British climber dies on Everest as death toll of climbers in Nepal reaches 18
A British climber too weak to descend from Mount Everest died on Saturday, officials said, the eighth climber to die on the world’s tallest mountain and the 18th in Nepal's Himalayas during the current climbing season.
Hiking officials attributed most of the deaths to weakness, exhaustion and delays on the crowded route to the 8,850-metre (29,035 feet) summit.
Robin Haynes Fisher, 44, died in the so-called "death zone" known for low levels of oxygen on descent from the summit, Mira Acharya, a tourism department official, said.

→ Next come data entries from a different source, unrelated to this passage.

-- ==== Sys2Proof/Tests/Slice0.lean ====
section
/-!
SUPPORT. Small states, one-step tests whose expected results come from the spec's words, and for every statement with hypotheses a
witness: concrete states and operands that meet them together.
-/
set_option maxRecDepth 4000
set_option Elab.async false
namespace Sys2Proof.Test
open Sys2Proof.Machine Sys2Proof.Say

/-! ## Builders of small states -/

/-- n zero bytes with the given fields (offset, width, value) put in. -/
def bytesWith (n : Nat) (l : List (Nat × Nat × Nat)) : Bytes := l.foldl (fun b e => patch b e.1 (natLe e.2.1 e.2.2)) (List.replicate n 0)
/-- Bytes as memory from an address on. -/
def memAt (a : Nat) (b : Bytes) : Mem := Mem.writeN [] a b
/-- The device up: configuration open, READY, firmware running. -/
def up : State := { State.reset with
  boot := { perst := false, pll := true, stage := 5, decoded := true }
  fw := { running := true, ready := true } }
/-- A context block: one unit of latches, all limits ten, and the fields listed. -/
def cfgOf (l : List (Nat × Nat × Nat)) : Bytes := bytesWith 256 ([(0x054, 2, 1), (0x05C, 4, 10), (0x060, 4, 10), (0x064, 4, 10)] ++ l)
/-- Ward 0 with one granule of general memory of context 0 at ward address 2^18. -/
def ward0 : Ward := { key := some 0, allocs := [{ base := 1, count := 1, kind := .general 0 }], cfg := { pendRecs := 1 } }
/-- A live context 0 of ward 0. -/
def withCtx (x : Ctx) (s : State) : State := { s with
  slots := [(0, { state := .live })], ctxs := [(0, x)], wards := s.wards.set 0 ward0 }
/-- A context with a ring at host address 0x10000 and completions at 0x20000. -/
def ctx0 : Ctx := { cfg := cfgOf [], cfgInForce := cfgOf [], ring := { live := true, sqBase := 0x10000, cqBase := 0x20000 }, hasps := [some 0, none], group := 0xF }
/-- A vector register of 32 lanes. -/
def lanes (f : Nat → Nat) : V1024 := BitVec.ofNat 1024 (((List.range 32).map (fun i => f i * 2 ^ (32 * i))).foldl (· + ·) 0)

/-! ## Kernels -/

/-- A texture descriptor: one channel of 16 bits, 4 × 4 texels at 2^18, 64 bytes a row. -/
def texBlock : Bytes := bytesWith 32 [(0, 2, 1), (8, 6, 2 ^ 18), (16, 4, 64), (22, 2, 4), (24, 2, 4)]
/-- A block-copy descriptor: one block at 2^18, its scale at 2^18 + 1024, to core store 512 and 768. -/
def copyBlock : Bytes := bytesWith 32 [(0, 6, 2 ^ 18), (6, 6, 2 ^ 18 + 1024), (12, 4, 512), (16, 4, 768), (20, 2, 1)]
/-- The task and a thread of the kernel witnesses: core store 64 holds bytes, 1024 a texture and 2048 a copy descriptor. -/
def task0 : Task := { started := true, size := 4096, store := Mem.writeN (Mem.writeN [(0, 17), (64, 200)] 1024 texBlock) 2048 copyBlock }
def thread0 : Thread := {
  s := [0, 64, 2 ^ 18, 5, 0xFFFFFFFFFFFFFFFF, 0x80000000, 0x10000, 256, 1024, 2048, 8192, 1]
  v := [1, 2 ^ 1023 + 7, 0x3F8000003F800000, lanes (fun i => 4 * i)]
  p := [0, 5] }
def k0 : State := { withCtx ctx0 up with
  tasks := [(0, task0)], cores := [(0, { threads := [(0, thread0), (1, { index := 1 })] })], hasps := [(0, { owner := some 0, count := 2 })] }
/-- k0 with another thread 0. -/
def kThread (th : Thread) : State := { k0 with cores := [(0, { threads := [(0, th), (1, { index := 1 })] })] }
/-- k0 with requests and copies outstanding on the core. -/
def kBusy : State := { k0 with cores := [(0, {
  threads := [(0, { thread0 with pendingDest := [.s 9, .v 9] }), (1, { index := 1 })]
  vreqs := [(0, { dest := .s 9, value := 77, addr := 2 ^ 18 }), (1, { dest := .v 9, value := 78, addr := 2 ^ 18 + 64 })]
  copies := [(0, { wardWrites := [(2 ^ 18, [1, 2])], storeWrites := [(100, [3])] })] })] }
/-- k0 with the hasp held out, and with its count at the maximum. -/
def kHasp (c : BitVec 16) : State := { k0 with hasps := [(0, { owner := some 0, count := c })] }
/-- Tiles 0 integer and 1 floating point. -/
def kTiles : State := kThread { thread0 with tiles := [(0, {}), (1, { fp := true, vals := List.replicate 256 0x3F800000 })] }
/-- A BLEND task of bin 0 of frame 0, whose thread holds a fragment. -/
def kBlend : State := { k0 with
  ctxs := [(0, { ctx0 with fr := { cur := some { config := cfgOf [(8, 2, 64), (10, 2, 64)] } } })]
  tasks := [(0, { task0 with kind := .blend 0 none, frame := some 0 })]
  cores := [(0, { threads := [(0, { thread0 with fragments := [(1, 5), (9, 5)] }), (1, { index := 1 })] })] }
/-- Local latch 3 and staging latch 2 are set; thread 1 waits for local latch 5. -/
def kLatch : State := { k0 with
  ctxs := [(0, { ctx0 with stagingBits := 4 })], tasks := [(0, { task0 with latches := 8 })]
  cores := [(0, { threads := [(0, thread0), (1, { index := 1, park := .latch false 5 })] })] }
/-- A hinge block: this device 1, device 2 behind port 0, hasps and latches of context 0 exported, and two of each imported. -/
def hinge0 : Bytes := bytesWith (64 + 8 + 64) [(2, 2, 1), (8, 1, 1), (0x0E, 2, 8), (0x10, 2, 1), (0x12, 2, 4),
  (64, 2, 2), (66, 2, 1),
  (72, 1, 0x01), (78, 2, 2), (80, 2, 2), (88, 1, 0x02), (94, 2, 65), (96, 2, 2),
  (104, 1, 0x11), (110, 2, 2), (112, 2, 2), (118, 2, 5), (120, 1, 0x12), (126, 2, 2), (128, 2, 2)]
/-- k0 on the hinge, port 0 UP. -/
def kHinge : State := { k0 with hinge := { cfg := some hinge0, ports := [{ state := 2, lanes := 255, neighbour := 2 }, {}, {}, {}] } }
/-- A wait of thread 0 begun at 0, long ago. -/
def kWait (p : Park) : State := { kThread { thread0 with park := p } with now := 601 }

/-! ## Commands of the Keyway -/

/-- A command entry: opcode, TAG 0x1234, addresses and arguments. -/
def entry (op a0 a1 : Nat) (args : List Nat) : Bytes :=
  fit 64 (natLe 4 op ++ natLe 4 0x1234 ++ natLe 8 a0 ++ natLe 8 a1 ++ args.flatMap (natLe 4))
/-- Command 0 of a ring. -/
def cmd0 (e : Bytes) : Cmd := { entry := e }
/-- A context with command 0 in flight. -/
def inFlight (e : Bytes) (x : Ctx) : Ctx := { x with ring := { x.ring with cmds := [cmd0 e], nextSeq := 1, fetchHead := 1, tail := 1 } }
/-- Command 0 of context 0, in flight, over a host memory. -/
def ctxCmd (e : Bytes) (m : Mem) (x : Ctx) : State := { withCtx (inFlight e x) up with hostMem := m }
/-- Command 0 of the PF's admin ring, in flight, over a host memory. -/
def admCmd (e : Bytes) (m : Mem) (s : State) : State := { s with
  hostMem := m
  fns := s.fns.set 0 { enabled := true, ring := {
    live := true, sqBase := 0x10000, cqBase := 0x20000, cmds := [{ entry := e }], nextSeq := 1, fetchHead := 1, tail := 1 } } }
/-- The device with an admin ring whose entry 0 is written and announced. -/
def admRing (e : Bytes) : State := { up with
  hostMem := memAt 0x10000 e
  fns := up.fns.set 0 { enabled := true, ring := { live := true, sqBase := 0x10000, cqBase := 0x20000, tail := 1 } } }
/-- The same for context 0. -/
def ctxRing (e : Bytes) : State := { withCtx { ctx0 with ring := { ctx0.ring with tail := 1 } } up with hostMem := memAt 0x10000 e }
/-- A context block that every check accepts. -/
def goodCfg (l : List (Nat × Nat × Nat)) : Bytes := bytesWith 256 ([
  (0x000, 1, 1), (0x003, 1, 8), (0x004, 2, 1), (0x007, 1, 0), (0x008, 2, 128), (0x00A, 2, 64), (0x00F, 1, 1), (0x010, 4, 10000), (0x014, 4, 65536),
  (0x020, 4, 0x3F800000), (0x024, 4, 0x3F800000), (0x038, 2, 1), (0x03A, 2, 2), (0x03C, 1, 1), (0x03E, 2, 16), (0x040, 2, 0xFFFF), (0x042, 2, 0xFFFF),
  (0x054, 2, 1), (0x058, 2, 2), (0x05A, 2, 1), (0x05C, 4, 1000), (0x060, 4, 1000), (0x064, 4, 1000),
  (0x071, 1, 1), (0x072, 1, 1), (0x073, 1, 1), (0x076, 2, 1), (0x080, 2, 1), (0x084, 4, 1), (0x088, 4, 0x38000000),
  (0x094, 4, 0x38000000), (0x0A0, 8, 2 ^ 18), (0x0A8, 8, 0x10000), (0x0B0, 8, 0x20000), (0x0B8, 1, 6), (0x0B9, 1, 6), (0x0C8, 4, 2)] ++ l)
/-- A ward's configuration with every kind of unit. -/
def wardCfg : WardCfg := {
  quantum := 1024, ingest := 4, staging := 4, latches := 8, hasps := 8, ctxLimit := 4, pendRecs := 1024, ways := 1, feMask := 1, rtuMask := 1
  flowMask := 1, chanMask := 0xF, coreMask := 0xFF, headMask := 2 ^ 1024 + 3, groups := [0xF] }
/-- The device up, with ward 0 so configured. -/
def upWard : State := { up with wards := up.wards.set 0 { cfg := wardCfg, key := some 0 } }
/-- The ward block of that configuration, for ward 0, with other fields. -/
def wardFields : List (Nat × Nat × Nat) := [
  (0, 1, 1), (4, 4, 1024), (8, 2, 4), (0xA, 2, 4), (0xC, 2, 8), (0xE, 2, 8), (0x10, 2, 4), (0x12, 2, 1024), (0x14, 2, 1), (0x16, 2, 1), (0x18, 4, 1),
  (0x1C, 1, 1), (0x1D, 1, 1), (0x20, 16, 0xF), (0x40, 256, 0xFF), (0x140, 192, 2 ^ 1024 + 3), (0x200, 256, 0xF)]
def wardBlock (l : List (Nat × Nat × Nat)) : Bytes := bytesWith 768 (wardFields ++ l) ++ List.replicate 16128 0

/-! ## Packets -/

/-- A context block of 8 × 4 pixels. -/
def tinyCfg (l : List (Nat × Nat × Nat)) : Bytes := cfgOf ([(0x004, 2, 1), (0x008, 2, 8), (0x00A, 2, 4), (0x00E, 1, 1), (0x00F, 1, 1), (0x010, 4, 10000), (0x014, 4, 65536)] ++ l)
/-- A context of 8 × 4 pixels. -/
def tinyCtx : Ctx := { ctx0 with cfg := tinyCfg [], cfgInForce := tinyCfg [] }
/-- A render packet of frame n for context 0: KIND, one surface of a type and format over w × h, data of k bytes. -/
def packet (n kind ty fmt w h k : Nat) : Bytes := fit (160 + k) (bytesWith 160 [(0, 4, 0x504B5A42), (4, 1, 1), (5, 1, kind), (6, 1, 1), (12, 4, n),
  (16, 4, 160 + k), (128, 1, ty), (129, 1, fmt), (132, 2, w), (134, 2, h), (140, 4, 160), (144, 4, k)] ++ List.replicate k 0x40)
/-- A pose packet of context 0 with its CRC. -/
def posePacket : Bytes := let b := bytesWith 124 [(0, 2, 0x4F50), (2, 1, 1), (3, 1, 1), (8, 4, 7), (24, 4, 0x3F800000)]; b ++ natLe 4 (crc32 b)
/-- The queues of ward 0 hold these packets. -/
def queued (q poses transit : List Packet) (x : Ctx) : State :=
  let s := withCtx x up
  { s with wards := s.wards.set 0 { ward0 with ingestQ := q, poseQ := poses, transit := transit } }
/-- Frame 0's colour packet. -/
def pk0 : Packet := { bytes := packet 0 1 1 1 8 4 128, arrival := 5 }
/-- A set that is decoding it. -/
def filling0 : BufferSet := { use := .filling, packet := pk0, accepted := [0], hasColour := true, kind := .a, arrival := 5 }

Two Irishmen, both experienced mountaineers, have died on the mountain in the past 10 days.
“[Mr Fisher] died because of weakness after a long ascent and difficult descent,” Murari Sharma of the Everest Parivar Treks company that arranged his logistics told Reuters. “He was descending with his sherpa guides from the summit when he suddenly fainted."
Fellow guides changed Fisher's oxygen bottle and offered him water, but could not save him, Sharma said.
Garrett Madison of the U.S. based Madison Mountaineering company that sponsors climbers to Mount Everest said many were not "well qualified or prepared climbers" and were without the support necessary to ascend and descend safely.
"If they were with a strong and experienced team they would have likely been fine, but with minimal support, once something goes wrong it's tough to get back on course," Madison told Reuters.
Kevin Hynes, from Galway, died on Everest while attempting to scale the world's highest peak from the Tibetan side early Friday morning, according to expedition organisers.
"It is with the greatest sadness that we have to confirm that Kevin Hynes from Galway, Ireland, one of our Everest team members, has passed away," 360 Expeditions said in a statement reported by the 'Himalayan Times'. "Kevin (56) was one of the strongest and most experienced climbers on our team and had previously summited Everest South and Lhotse."
It is understood Mr Hynes lived and worked in the UK, and had previously scaled Everest in May of last year. He was a father of two.
Father-of-one Séamus Lawless (39) from Bray, Co Wicklow, fell at an altitude of 8,300 metres while descending from the world's highest peak on Thursday of last week.
Just hours after Mr Lawless reached the summit tragedy struck and the search has since been reclassified as a recovery mission.